Keurig pronounced reserve is a priority and that a machines are built with thermal sensors and tested to safeguard they accommodate regulatory standards.

“We are generally unknowingly of a brewers being a means of any fires,” pronounced Katie Gilroy, a Keurig spokeswoman. “In many cases of allegations per a brewers, after it is investigated it is found that there are choice causes to glow incidents, including electrical.”

Keurig stopped producing a K70 indication in 2014. Gilroy declined to criticism about a lawsuit, though pronounced Keurig’s insurer denied a strange 2014 explain from Liberty Mutual.

With a single-serve K-cups, Keurig has turn a domicile name, winning over caffeine addicts as good as once-a-day drinkers. But it has also been a aim of complaints.

In 2014, Keurig was forced to remember 6.6 million MINI Plus brewers after receiving reports that consumers suffered browns on their faces, hands, and bodies when prohibited water, coffee, and drift sprayed out of a brewers. This past March, Keurig, though acknowledging any wrongdoing, paid a Consumer Product Safety Commission $5.8 million to settle charges it unsuccessful to immediately news a forsake to a sovereign government, as compulsory by law.

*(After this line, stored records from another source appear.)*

/-- 43_renderer.md R117: `digit64(v)` is eight zero bytes and the quads of the three bytes at `3 * v`, which lie inside the
table, repeated whole 4, 6 and 4 times: 64 bytes. -/
def Obligations.DigitIsSpacerAndStretchedColumns : Prop :=
  ∀ (p : Params) (v : Byte), v.toNat < p.n3 →
    p.font3.length = 3 * p.n3 ∧ (digit64 p v).length = 64 ∧
    ∃ s0 s1 s2 : Byte, p.font3[3 * v.toNat + 0]? = some s0 ∧ p.font3[3 * v.toNat + 1]? = some s1 ∧
      p.font3[3 * v.toNat + 2]? = some s2 ∧
      digit64 p v = (List.range 8).map (fun _ => (0x00 : Byte)) ++ ((List.range 4).flatMap fun _ => quad s0)
        ++ ((List.range 6).flatMap fun _ => quad s1) ++ ((List.range 4).flatMap fun _ => quad s2)

/-- 30_encoding.md R55, R56: the table offsets, with the worked ones, and the bit pairs of a byte, pair 0 used first. -/
def Obligations.OffsetsAndBitPairs : Prop :=
  (∀ c : Byte, 32 ≤ c.toNat → off5 c = (c.toNat - 32) * 5) ∧ (∀ v : Byte, off3 v = 3 * v.toNat) ∧
  off5 65 = 165 ∧ off5 33 = 5 ∧ off5 32 = 0 ∧ off3 0 = 0 ∧ off3 15 = 45 ∧
  (∀ (s : Byte) (k : Nat), k < 4 → pair s k = (s >>> (2 * k)).extractLsb' 0 2 ∧ pair s k = s.extractLsb' (2 * k) 2) ∧
  (∀ s : Byte, quad s = [stretch (pair s 0), stretch (pair s 1), stretch (pair s 2), stretch (pair s 3)])

/-- 43_renderer.md R115: the table of `stretch`, that the software form of three shifts computes it, and that a whole byte
counts by its bits 1:0 only. -/
def Obligations.StretchTable : Prop :=
  stretch 0 = 0x00 ∧ stretch 1 = 0x0F ∧ stretch 2 = 0xF0 ∧ stretch 3 = 0xFF ∧
  (∀ p : BitVec 2,
    let b : Byte := p.setWidth 8
    let t0 := ((b &&& 2) <<< 3) ||| (b &&& 1)
    let t1 := t0 ||| (t0 <<< 1)
    t1 ||| (t1 <<< 2) = stretch p) ∧
  (∀ b : Byte, stretch (pair b 0) = stretch (b.setWidth 2))

/-- 43_renderer.md R116: `quad(s)` is the stretched bit pairs lowest first, so bit `i` of `s` becomes bits `4i` to `4i + 3` of
the 32-bit column whose lowest byte is `quad(s)[0]`. -/
def Obligations.QuadStretchesEveryBitFourfold : Prop :=
  (∀ s : Byte, ∃ q0 q1 q2 q3 : Byte, quad s = [q0, q1, q2, q3] ∧
    q0 = stretch (s.extractLsb' 0 2) ∧ q1 = stretch (s.extractLsb' 2 2) ∧ q2 = stretch (s.extractLsb' 4 2) ∧
    q3 = stretch (s.extractLsb' 6 2) ∧
    ∀ i < 8, ∀ j < 4, (q3 ++ q2 ++ q1 ++ q0).getLsbD (4 * i + j) = s.getLsbD i) ∧
  quad 0x7F = [0xFF, 0xFF, 0xFF, 0x0F] ∧ quad 0x41 = [0x0F, 0x00, 0x00, 0x0F] ∧ quad 0x00 = [0x00, 0x00, 0x00, 0x00] ∧
  quad 0xE4 = [0x00, 0x0F, 0xF0, 0xFF]

/-- 43_renderer.md R118: the documented glyph of digit value 0, and what it renders to, for every parameter record. -/
def Obligations.DigitZeroIsTheDocumentedGlyph : Prop :=
  ∀ p : Params, p.font3.take 3 = [0x7F, 0x41, 0x7F] ∧
    digit64 p 0 = List.replicate 8 0x00 ++ (List.replicate 4 [0xFF, 0xFF, 0xFF, 0x0F]).flatten
      ++ (List.replicate 6 [0x0F, 0x00, 0x00, 0x0F]).flatten ++ (List.replicate 4 [0xFF, 0xFF, 0xFF, 0x0F]).flatten

/-- 43_renderer.md R121, 30_encoding.md R65: RSTR and RFRAME have the plans of the same glyphs framed by hand: OPEN_DATA, one
RCHAR or RDIGIT after another, CLOSE. -/
def Obligations.FramedGlyphsEqualTheSameByHand : Prop :=
  (∀ (s : State) (ptr : BitVec 12) (chars : List Byte), s.stringAt ptr.toNat = some chars →
    uops (.rstr ptr) s = uops (.start s.cfg.addrW) s ++ uops (.write 0x40) s
      ++ (chars.flatMap fun c => uops (.rchar c) s) ++ uops .stop s) ∧
  (∀ s : State, uops .rframe s = uops (.start s.cfg.addrW) s ++ uops (.write 0x40) s
      ++ ((List.range 8).flatMap fun k => uops (.rdigit (s.fbEntry k)) s) ++ uops .stop s)

/-- 00_scope.md R5 and 43_renderer.md R123: every parameter record keeps the limits R5 sets: opcodes with zero low bits, at
least 16 digits, sentinels inside the table. They hold by the shape of the record (log 3). -/
def Obligations.ParametersKeepTheirLimits : Prop :=
  ∀ p : Params, p.colLoOp &&& 0x0F = 0 ∧ p.colHiOp &&& 0x0F = 0 ∧ p.pageOp &&& 0x07 = 0 ∧ 16 ≤ p.n3 ∧
    p.blankVal.toNat < p.n3 ∧ p.colonVal.toNat < p.n3 ∧ p.font5.length = 5 * p.n5 ∧ p.font3.length = 3 * p.n3

/-! ## The host's registers -/

/-- 10_state.md R16: `STAT` is `BUSY` in bit 0 and `ILL` in bit 1, zeros above; `BUSY` is that there is a plan; a host write to
it is ignored. That the write does not wait while busy is the
model's reading (log 26), and the turn and the access that are used up are its own (log 1). -/
def Obligations.StatusRegister : Prop :=
  ∀ s : State, s.stat.getLsbD 0 = decide (s.plan ≠ []) ∧ s.stat.getLsbD 1 = s.ill ∧
    (∀ j, 2 ≤ j → s.stat.getLsbD j = false) ∧
    (∀ v rest, s.nextTurn = .host → s.host = .write8 0x0001 v :: rest →
      step s = .next { s with sched := s.sched.tail, host := rest })

/-- 10_state.md R21, R27: a read of a mapped register completes at once, busy or not, returns what the map says and changes no
state of the block. The model records what was read (log 24); unwritten `RXD`, `FB` and `SRC` are free values and not
refused (log 5, 6, 7). -/
def Obligations.HostReadsReturnTheRegisterMap : Prop :=
  ∀ (s : State) (n : Nat) (rest : List HostAction), s.nextTurn = .host → s.host = .read n :: rest →
    let got := fun v : BitVec 32 =>
      step s = .next { s with sched := s.sched.tail, host := rest, hostLog := s.hostLog ++ [{ reg := n, value := v }] }
    (n = 0x0000 → got 0) ∧ (n = 0x0001 → got (s.stat.setWidth 32)) ∧ (n = 0x0002 → got (s.rxd.setWidth 32)) ∧
    (n = 0x0003 → got ((if s.drvSda then 1 else 0) + (if s.drvScl then 2 else 0))) ∧ (n = 0x0004 → got 0) ∧
    (n = 0x0005 → got (if s.levelSda then 1 else 0)) ∧
    (∀ k < 8, n = 0x0010 + k → got ((s.fbEntry k).setWidth 32)) ∧
    (∀ p < 4096, n = 0x1000 + p → got ((s.srcByte p).setWidth 32))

In 2015, glow officials in Oregon suspected a Keurig appurtenance overheated and sparked a glow that broken an Oregon apartment, according to news reports. Keurig, however, pronounced a third-party forensics consultant found that a brewer’s wiring and other inner components were not shop-worn in that fire, suggesting a glow did not issue with a machine.

A handful of consumers and one internal supervision group have reported Keurigs smoking and throwing glow to SaferProducts.gov, a Consumer Product Safety Commission website.

White pronounced she bought a Keurig a few months before a fire. She left a brewer plugged in, though incited off. While she was doing yard work, her fume detectors went off. “We suspicion it was a portion or a humidity,” White said.

She raced inside and found a Keurig in flames. While a glow was contained, fume trafficked by her home.

White, 65, now late in Florida, pronounced she incited in her K-cups. “I’m now regulating an out-of-date percolator,” she said.